Bread  bakeries  had   their  own   mills,   ground  their grains,  baked  the  bread  and  sold  it  onsite.  Bread  was made with   flour   and   yeast and   baked in  large   round shapes that were scored  on top (before being  cooked) that marked it into  eight  equal  pieces.  This allowed the  loaves to bake  evenly without cracking open.  The markings also carved  out  equal  and  individual portions for  the  baker, who would later sell it to customers  lined up at the door. Families in general bought their bread and did not make it at home because not everyone had an oven.
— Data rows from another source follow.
-- ==== Sys2Proof/Machine/Load.lean ====
section
/-! DEFINITION. The loaded state a run starts from: the Loader's contract with the core. -/

namespace Sys2Proof.Machine

/-- Memory holding the given bytes from address `k` up and zero elsewhere, in canonical form (30_encoding.md R97). -/
def Memory.ofImage (k : Nat) : List Nat → Memory
  | [] => []
  | v :: rest =>
    if BitVec.ofNat 8 v = 0#8 then Memory.ofImage (k + 1) rest
    else (k, BitVec.ofNat 8 v) :: Memory.ofImage (k + 1) rest

/-- The reset state with a program image in memory (70_reset_and_hazards.md R230, R231; 30_encoding.md R97). An image
of more than 256 values, or with a value above 255, is refused before reset: no core state exists for it
(30_encoding.md R96). -/
def loadImage (cfg : Config) (img : List Nat) : Option State :=
  if img.length ≤ memSize ∧ img.all (fun v => decide (v ≤ 255)) then
    some ((State.resetWith cfg).setMem (Memory.ofImage 0 img))
  else none

end Sys2Proof.Machine
end

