-- ==== Sys2Proof/Tests/Slice0.lean ====
section
/-! SUPPORT. The model's own tests. Expected values come from spec/95_test_vectors.md (a vector's id is in the comment) or
are written out from the encoding tables of spec/30_encoding.md. -/

namespace Sys2Proof.Tests

open Sys2Proof.Machine Sys2Proof.Reference

/-! ## Helpers -/

/-- Reset with some registers set, pc set, some bytes of memory, and the given bytes at pc. -/
def st (pc : Nat) (regs : List (Reg × Byte)) (cells : List (Nat × Byte)) (bytes : List Byte) : State :=
  let s := regs.foldl (fun s p => s.setReg p.1 p.2) State.reset
  (s.setPc pc).setMem (placeBytes (cells.foldl (fun m c => m.put c.1 c.2) []) pc bytes)

def flagE : Flags := { equal := true, lessThan := false, greaterThan := false }
def flagL : Flags := { equal := false, lessThan := true, greaterThan := false }
def flagG : Flags := { equal := false, lessThan := false, greaterThan := true }

/-- EXT_ALU = false. -/
def noExt : Config := { Config.standard with extAlu := false }

/-- An opcode map that gives two mnemonics one byte. -/
def clash : Config := { Config.standard with opcodeMap := fun _ => 0x01 }

/-- The next state of a step, if there is one. -/
def after (s : State) : Option State :=
  match step s with
  | .next t => some t
  | .fault _ => none
  | .refused _ => none

/-- What a view of the next state shows. -/
def shows {α : Type} (s : State) (f : State → α) : Option α := (after s).map f

/-- The run state of a fault with this cause, pc and opcode. -/
def faultedWith (cause : FaultCause) (pc : Nat) (opcode : Option Byte) : RunState :=
  .faulted { cause := cause, pc := pc, opcode := opcode }

/-! ## WellFormed: each check refuses an ill-formed term -/

theorem test_config_refuses_shared_opcode : clash.wellFormed = false := by decide
theorem test_config_accepts_standard : Config.standard.wellFormed = true ∧ noExt.wellFormed = true := by decide
theorem test_instr_refuses_add_without_extAlu : (Instr.add 0 1).wellFormed noExt = false := by decide
theorem test_instr_refuses_sub_without_extAlu : (Instr.sub 0 1).wellFormed noExt = false := by decide
theorem test_instr_refuses_div_without_extAlu : (Instr.div 0 1).wellFormed noExt = false := by decide
theorem test_memory_wf_refuses_unsorted : Memory.wf [(5, 1), (3, 1)] = false := by decide
theorem test_memory_wf_refuses_zero_cell : Memory.wf [(5, 0)] = false := by decide
theorem test_memory_wf_refuses_outside : Memory.wf [(256, 1)] = false := by decide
Bread bakers also stamped  their emblem  on each loaf guaranteeing its origin  and  tied it in a string  for easy carrying.  Focaccia and  pita  bread   were  also  popular.   The  lower  classes couldn’t  afford  bread  made  with  yeast, so they  bought and  ate  unleavened flatbread such  as  pita  bread. Bread dough was also fried  and  rubbed with  olive oil and  spices like the  pizzette of today.  Bread was a main staple in the food  culture. Pompeii had  thirty-three prosperous bread bakeries in operation at the time of the eruption.

Modern Artisan- Gennaro Calabrese with his artwork

Modern Artisan- Gennaro Calabrese with his artwork

The  food of Pompeii  was very vibrant  thanks  to  the fertile slopes of Vesuvius and  its micro-climate. The sea air and  rain  kept  the  terrain moist and  the  mountains in the  backdrop held  the  moisture and  the  sun’s warmth in. Vegetables and  fruits  grew  abundantly and were consumed by all.
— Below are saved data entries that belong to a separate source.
-- ==== Sys2Proof/Machine/RefEncoder.lean ====
section
/-! DEFINITION. The reference encoder (45_reference_encoder.md): a pure function, not hardware (R260, R5), by which the
round trip of a decode is stated. -/

namespace Sys2Proof.Machine

/-- The token list the encoder emits, each token with its literals (R261, R262): raw tokens only, walking the buffer from
its end, so the literals are its bytes reversed. -/
def emittedTokens (buffer : List Byte) : List (Token × List Byte) := rawTokens buffer.length buffer.reverse

/-- The bit list of a buffer (R263): the emitted tokens' bits, one after another. -/
def encodeBits (buffer : List Byte) : List Bool := (emittedTokens buffer).flatMap tokenBits

/-- The packed bytes (R264). -/
def encodePayload (buffer : List Byte) : List Byte := packTail (encodeBits buffer)

/-- The checksum the encoder returns (R265): the XOR of the packed bytes. -/
def encodeChecksum (buffer : List Byte) : Byte := xorFold (encodePayload buffer)

/-- The bit count the encoder returns (R265, D28): 8 for every input. -/
def encodeInitialBufferLen : Nat := 8

/-- A 16-bit field as two bytes, big-endian (R115). A number of 2^16 or more, which the field cannot hold, is taken modulo
2^16 (DESIGN CHOICE, log 23). -/
def be16Bytes (v : Nat) : List Byte := [BitVec.ofNat 8 (v / 256), BitVec.ofNat 8 v]

/-- Which buffers one segment can carry (R266): both sizes must fit their 16-bit fields. -/
def encodable (buffer : List Byte) : Bool :=
  decide (buffer.length ≤ 65535) && decide ((encodePayload buffer).length + 10 ≤ 65535)

/-- The ten header bytes for an encoded buffer (R266). For a buffer that is not `encodable` the spec has no header; the
function answers ten bytes with both sizes modulo 2^16 (DESIGN CHOICE, log 23). -/
def segmentHeader (buffer : List Byte) (unknown1 unknown0 : Half) : List Byte :=
  [BitVec.ofNat 8 encodeInitialBufferLen, encodeChecksum buffer]
    ++ be16Bytes unknown1.toNat
    ++ be16Bytes buffer.length
    ++ be16Bytes unknown0.toNat
    ++ be16Bytes ((encodePayload buffer).length + 10)

/-- A whole segment: header and payload (R266). -/
def segmentBytes (buffer : List Byte) (unknown1 unknown0 : Half) : List Byte :=
  segmentHeader buffer unknown1 unknown0 ++ encodePayload buffer

/-- A container (R267): the segments in order, each buffer with its two unknown fields, then whatever trails them. -/
def containerBytes (segments : List (List Byte × Half × Half)) (trailing : List Byte) : List Byte :=
  segments.flatMap (fun g => segmentBytes g.1 g.2.1 g.2.2) ++ trailing

end Sys2Proof.Machine
end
Vineyards   and   wine   production  made Pompeii  the most important commercial center for its wine  trade. Wine  was an important part of  the  food  culture, and drinking wine was a very democratic  practice enjoyed by all—women, slaves and the lower classes.  It was  also  part of their religion, as people  worshiped Bacchus, the god of wine, for healthy harvests.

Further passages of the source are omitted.